(Records from a data source)
★ ★ ★ ★ ★

/-- Why the machine refuses to step: every case is one the spec itself refuses (spec/93, "refuse"). All are safe: a
refused step has no next state. -/
inductive Refusal where
  /-- An arm of the dispatch that has no meaning yet. -/
  | notModelled (mnemonic : String)
  /-- A branch, jump, `eret` or `deret` in a branch delay slot (U1, U27, R454). Raised by control transfers. -/
  | branchInDelaySlot
  /-- Operands the architecture leaves unpredictable: `jalr rd = rs`, `ext`, `ins`, `clz`, `clo` (U3, U4, U39). -/
  | unpredictableOperands
  /-- `Index` or `Wired` not below the number of TLB entries, used by a TLB instruction (U8). -/
  | tlbIndexRange
  /-- An illegal `PageMask` used by a TLB write (U9). -/
  | illegalPageMask
  /-- Two TLB entries match one lookup or probe (U10). Raised by translation and `tlbp`. -/
  | multipleTlbMatch
  /-- A register set above `SRSCtl[HSS]` is used (U13, U17). Raised by exception entry, `eret`, `rdpgpr`, `wrpgpr`. -/
  | shadowSetRange
  /-- `Status[CEE]` written 1 without CorExtend (U14). -/
  | ceeWithoutCorExtend
  /-- The mode is needed and `Status[KSU]` is 3 (U15). -/
  | reservedMode
  /-- A vectored interrupt with an `IntCtl[VS]` that does not work (U16). -/
  | vectorSpacing
  /-- `Cause[WP]` written 1 when it was 0 (U18). -/
  | watchPendingSet
  /-- `TraceControl2[Mode]` asks for what the trace unit lacks (U19). -/
  | traceMode
  /-- An I-cache index store with the precode override set, whose effect the spec leaves out (U20, R6). -/
  | cacheTestMode
  /-- An odd FP register named in a 64-bit format with `Status[FR] = 0` (U21). -/
  | oddFpRegister
  /-- `cfc1` or `ctc1` of a register number that does not exist (U22). -/
  | fpControlNumber
  /-- A store narrower than a word to an uncached accelerated address (U24; in DSPRAM log 45). -/
  | narrowAccelerated
  /-- A data access to ISPRAM or a fetch from DSPRAM (U30). -/
  | spramCrossSide
  /-- A drseg access the spec gives no register for (U33). -/
  | drsegAccess
  /-- An access through a reserved cacheability code (U34, D33; log 51). -/
  | reservedCacheability
  /-- `ll` or `sc` to an uncached address (U35). -/
  | llscUncached
  /-- A miss in a cache set whose ways are all locked (U36). -/
  | setAllLocked
  /-- `Debug`, `DEPC` or `DESAVE` written outside debug mode (U41). -/
  | debugRegisterWrite
  /-- Sequential execution past `0xFFFFFFFC` (D14). -/
  | pcWrap
  /-- An instruction that needs 64-bit FP registers with `Status[FR] = 0` (D26). -/
  | fr0LongFormat
  /-- A control transfer that would set the ISA mode bit (D34, R470). -/
  | mips16
deriving DecidableEq, Repr

/-- The coprocessor 0 registers of R81, by name. `watchLo i`, `watchHi i` with `i` below 4. -/
inductive CpReg where
  | index | random | entryLo0 | entryLo1 | context | pageMask | wired | hwrena | badVAddr | count | entryHi
  | compare | status | intCtl | srsCtl | srsMap | cause | epc | prid | ebase | config | config1 | config2
  | config3 | config7 | watchLo (i : Fin 4) | watchHi (i : Fin 4) | debug | traceControl | traceControl2
  | userTraceData | traceIBPC | traceDBPC | depc | perfCtl0 | perfCnt0 | perfCtl1 | perfCnt1 | errCtl | cacheErr
  | tagLo0 | dataLo0 | tagLo1 | dataLo1 | tagLo2 | dataLo2 | dataHi0 | errorEPC | desave
deriving DecidableEq, Repr

/-- The stored words of the CP0 registers (R83 to R149). Read-only parts that the configuration fixes are added when
the register is read; `Cause[IP7-2]` and `Cause[PCI]` are computed from their sources. -/
structure Cp0 where
  index : Word
  random : Word
  entryLo0 : Word
  entryLo1 : Word
  context : Word
  pageMask : Word
  wired : Word
  hwrena : Word
  badVAddr : Word
  count : Word
  entryHi : Word
  compare : Word
  status : Word
  intCtl : Word
  srsCtl : Word
  srsMap : Word
  cause : Word
  epc : Word
  ebase : Word
  config : Word
  config7 : Word
  watchLo : Vector Word 4
  watchHi : Vector Word 4
  debug : Word
  traceControl : Word
  traceControl2 : Word
  userTraceData : Word
  traceIBPC : Word
  traceDBPC : Word
  depc : Word
  perfCtl0 : Word
  perfCtl1 : Word
  perfCnt0 : Word
  perfCnt1 : Word
  errCtl : Word
  cacheErr : Word
  tagLo0 : Word
  tagLo1 : Word
  tagLo2 : Word
  dataLo0 : Word
  dataLo1 : Word
  dataLo2 : Word
  dataHi0 : Word
  errorEPC : Word
  desave : Word
deriving DecidableEq, Repr

/-- One page of a TLB pair (R211). -/
structure TlbPage where
  pfn : BitVec 20
  c : BitVec 3
  d : Bool
  v : Bool
deriving DecidableEq, Repr

/-- One TLB entry (R211). -/
structure TlbEntry where
  vpn2 : BitVec 19
  asid : Byte
  g : Bool
  mask : BitVec 16
  page0 : TlbPage
  page1 : TlbPage
deriving DecidableEq, Repr

/-- The tag of one cache line (R63, R142): `d` only has a meaning in the D-cache. -/
structure CacheTag where
  ptag : BitVec 20
  v : Bool
  d : Bool
  l : Bool
deriving DecidableEq, Repr

/-- The state of one primary cache (R260), each part a list in canonical form: strictly rising keys, no entry equal to
what an unlisted key reads as. `tags` is keyed by slot (`way * sets + set`), `data` by `slot * line bytes + offset`.
The parity arrays and the LRU bits hold what a program forced into them in a test mode (R140, R143); where they hold
`none` the bits are those that hardware computed, whose values the spec does not give (log 30). -/
structure Cache where
  tags : List (Nat × CacheTag)
  data : List Host.Cell
  /-- The parity bit of a tag, by slot (R142). -/
  tagP : List (Nat × Option Bool)
  /-- The parity bit of a dirty bit, by slot: `WSDP` (R143). -/
  dirtyP : List (Nat × Option Bool)
  /-- The parity of a word (doubleword in the I-cache) of a line, by its first byte's key over four (R140). -/
  dataP : List (Nat × Option (BitVec 9))
  /-- The LRU bits of a set: `WSLRU` (R63, R143). -/
  lru : List (Nat × Option (BitVec 6))
deriving DecidableEq, Repr

/-- The uncached accelerated gather buffer (R244): the line's physical address and the bytes gathered, by physical
address, in rising order. -/
structure Gather where
  line : Nat
  cells : List Host.Cell
deriving DecidableEq, Repr

/-- The scratchpads (R270): bytes by offset in canonical form, and the two tag words of R144. -/
structure Spram where
  cells : List Host.Cell
  tag0 : Word
  tag1 : Word
deriving DecidableEq, Repr

/-- Instruction breakpoint registers (R898). -/
structure IBreak where
  addr : Word
  mask : Word
  asid : Word
  ctl : Word
deriving DecidableEq, Repr

/-- Data breakpoint registers (R899, R900). -/
structure DBreak where
  addr : Word
  mask : Word
  asid : Word
  ctl : Word
  val : Word
  valHi : Word
deriving DecidableEq, Repr

/-- The register a load writes, for the last boundary of an imprecise data break (R904). -/
inductive LoadDest where
  | none
  | gpr (set : BitVec 4) (r : Reg)
  | fpr (r : Reg)
  | cp2
deriving DecidableEq, Repr

/-- A pending imprecise data break (R904): on a load or a store, and how many boundaries it may still wait. -/
structure PendBreak where
  store : Bool
  dest : LoadDest
  left : Nat
deriving DecidableEq, Repr

/-- A PC sample (R910). -/
structure PcSample where
  isNew : Bool
  asid : Byte
  pc : Word
deriving DecidableEq, Repr

/-- The probe's trace control (R916): `PDI_TraceOn` and the fields it takes from `TCBCONTROLA`, which has no address
space mask. -/
structure ProbeTrace where
  on : Bool
  d : Bool
  e : Bool
  k : Bool
  s : Bool
  u : Bool
  g : Bool
  asid : Byte
deriving DecidableEq, Repr

/-- The debug unit (R895 to R910, R916) outside CP0. -/
structure Dbg where
  dcr : Word
  ibs : BitVec 4
  dbs : BitVec 2
  ib : Vector IBreak 4
  db : Vector DBreak 2
  ejtagControl : Word
  ejtagAddress : Word
  ejtagData : Word
  /-- The EJTAG boot indication (R909). -/
  bootArmed : Bool
  pcSample : PcSample
  stepCount : Nat
  /-- The imprecise data breaks not delivered yet (R904). -/
  pendBreaks : List PendBreak
  tracing : Bool
  armed : Bool
  /-- A trigger has fired since reset: until then the breakpoints' `TE` bits say whether trace is on (R916). -/
  triggered : Bool
  /-- The draw number of the step whose instruction alone is traced: trigger codes 2 and 6 (R916). -/
  traceOnce : Option Nat
  probeTrace : ProbeTrace
  /-- The words the probe will supply next (R891, D24). -/
  probeReplies : List Word
  /-- Whether the probe answers dmseg accesses at once; otherwise each waits until it clears `PrAcc` (R891). -/
  probeAnswers : Bool
  /-- The transfers of the instruction in progress that the probe has completed, by number: 0 for the fetch, 1 and 2 for
  the parts of a data access; and the number of the one that waits (R891, R905; log 25). -/
  served : List (Nat × Word)
  asked : Nat
deriving DecidableEq, Repr

/-- The inputs of the core (R66) and the environment's standing choices. -/
structure Inputs where
  hwInt : BitVec 6
  eicRIPL : BitVec 6
  eicSS : BitVec 4
  dint : Bool
  reducedPower : Bool
  /-- The next external read of the instruction (data) side is answered with an error (R246). -/
  failFetch : Bool
  failData : Bool
  /-- The environment does not retire pending hazards (R970, log 8). -/
  hazardsHeld : Bool
deriving DecidableEq, Repr

/-- Who changed a CP0 register, as the producer column of R974's table tells them apart: `mtc0` itself, the `Cause[TI]`
an `mtc0 Compare` clears, an instruction whose result is read back by `mfc0` (`tlbr`, `tlbp`, Index Load Tag), and `ei`
or `di`. -/
inductive Producer where
  | mtc0
  | timerClear
  | readBack
  | irqEnable
deriving DecidableEq, Repr

/-- The part of an I-cache line that an operation of `cache` or `synci` writes: its tag, its lock bit alone, the
doubleword at an offset, or the whole line. -/
inductive LinePart where
  | tag
  | lock
  | dword (off : Nat)
  | line
deriving DecidableEq, Repr

/-- What a producer of R970 changed, with the old value. -/
inductive HazardOld where
  /-- A CP0 register, of which the bits `wrote` were written. -/
  | reg (p : Producer) (r : CpReg) (wrote old : Word)
  | tlb (i : Fin 64) (old : TlbEntry)
  /-- An I-cache line, its tag and its bytes, of which the part `wrote` was written. -/
  | iline (wrote : LinePart) (slot : Nat) (old : CacheTag) (bytes : List Byte)
  | drseg (addr : Word) (old : Word)
deriving DecidableEq, Repr

/-- A pending hazard (R970): `exec` while execution consumers may see the old value, `fetch` while fetch may. -/
structure Hazard where
  old : HazardOld
  exec : Bool
  fetch : Bool
deriving DecidableEq, Repr

/-- Whether the instruction at `pc` stands in a branch delay slot (R36), and what the branch did: `fallThrough` for a
branch not taken, `jump hb` where control goes to `npc` afterwards (`hb`: jr.hb or jalr.hb, R477). -/
inductive Slot where
  | none
  | fallThrough
  | jump (hb : Bool)
deriving DecidableEq, Repr

/-- What the environment does between two core steps (R10; log 6). -/
inductive EnvEvent where
  /-- The core takes one step. -/
  | core
  /-- One tick of `Count` (R830). -/
  | countTick
  /-- The six interrupt lines (R810). -/
  | setHwInt (v : BitVec 6)
  /-- The external interrupt controller's level and shadow set (R814). -/
  | setEic (ripl : BitVec 6) (ss : BitVec 4)
  /-- A non-maskable interrupt is asserted (R963). -/
  | nmi
  /-- The DINT pin (R905). -/
  | dint (level : Bool)
  /-- Reset (R960). -/
  | reset
  /-- The environment clears `LLbit` (R251, D17). -/
  | clearLL
  /-- Another bus master writes a byte of physical memory (R251, R260). -/
  | dmaWrite (pa : Word) (v : Byte)
  /-- Another bus master writes a scratchpad byte through the system interface (R270). -/
  | spramWrite (dside : Bool) (offset : Nat) (v : Byte)
  /-- The next external read is to be answered with an error, or no longer (R246). -/
  | failFetch (b : Bool)
  | failData (b : Bool)
  /-- A cache parity error (R265, D22), of a fetch or of a data access (R820 items 13 and 22; log 19). -/
  | parityError (dside : Bool)
  /-- A spurious wake from `wait` (R577). -/
  | wake
  /-- The environment evicts an unlocked line (R260): the slot. -/
  | evict (dside : Bool) (slot : Nat)
  /-- The environment refills a line (R260): set and way come from the virtual address and the way. -/
  | refill (dside : Bool) (va : Word) (pa : Word) (way : Nat)
  /-- Pending hazards are held, or retired at the next boundary (R970). -/
  | holdHazards (b : Bool)
  /-- The oldest pending hazard retires (R970). -/
  | retireOldest
  /-- The probe writes `EJTAG_CONTROL`, `EJTAG_ADDRESS`, `EJTAG_DATA` (R905, R907). -/
  | probeControl (w : Word)
  | probeAddress (w : Word)
  | probeData (w : Word)
  /-- The JTAG instructions EJTAGBOOT (true) and NORMALBOOT (false) (R909). -/
  | ejtagBoot (b : Bool)
  /-- The probe has one more word ready for a dmseg read (R891). -/
  | probeReply (w : Word)
  /-- Whether the probe answers dmseg accesses at once. -/
  | probeAnswers (b : Bool)
  /-- A micro-architectural event occurs `n` times for counter 0 or 1 (R925, D46). -/
  | perfEvents (counter1 : Bool) (n : Nat)
  /-- A PC sample is taken (R910), or the probe clears its new bit. -/
  | pcSample
  | pcSampleRead
  /-- The environment's reduced power state (R882). -/
  | reducedPower (b : Bool)
  /-- The probe's trace control (R916). -/
  | probeTrace (t : ProbeTrace)
deriving DecidableEq, Repr

/-- The whole state of the machine. -/
structure State where
  /-- The implementation's parameters (R8): no step writes them. -/
  cfg : Cfg
  pc : Word
  npc : Word
  slot : Slot
  /-- 16 sets of 32 registers: register `r` of set `n` at `32 n + r` (R30). -/
  gpr : Vector Word 512
  hi : Word
  lo : Word
  fpr : Vector DWord 32
  fcsr : Word
  cp0 : Cp0
  tlb : Vector TlbEntry 64
  llBit : Bool
  /-- The physical block of the last `ll` (R60, R513). -/
  llBlock : Word
  /-- Something since the last `ll` makes the next `sc` unpredictable (R251, U5). -/
  llTouched : Bool
  sleeping : Bool
  /-- Physical memory by byte address (R230), in canonical form (log 2). -/
  mem : List Host.Cell
  icache : Cache
  dcache : Cache
  gather : Option Gather
  ispram : Spram
  dspram : Spram
  dbg : Dbg
  inputs : Inputs
  /-- The pending imprecise data bus errors: boundaries each may still wait (R246, D21). -/
  pendDBE : List Nat
  /-- A deferred bus error waits for the return of the Cache Error handler (R886; log 50). -/
  dbeHeld : Bool
  /-- A cache error of a fetch, to be taken at the next boundary (R265, R886; item 13 of R820). -/
  pendCacheErr : Bool
  /-- A cache error of a data access, to be taken at the next boundary (R265, R886; item 22 of R820). -/
  pendCacheErrData : Bool
  /-- The pending hazards, newest first (R970). -/
  hazards : List Hazard
  /-- Coprocessor 2 and CorExtend state, opaque (R58, R59; log 17). -/
  cp2State : Nat
  udiState : Nat
  /-- Model's own: exceptions entered so far (R884, R925). -/
  excCount : Nat
  /-- Model's own: the draw number of the free values (log 9). -/
  freeCtr : Nat
  /-- Model's own: environment events still to come (log 6) and environment choices (log 7). -/
  env : List EnvEvent
  choices : List Nat
deriving DecidableEq, Repr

★ ★ ★ ★ ★

Go through the entries above and report how many lines hold the word "canonical". Nothing but the number is needed.

■ **WRITTEN ANSWER**: 3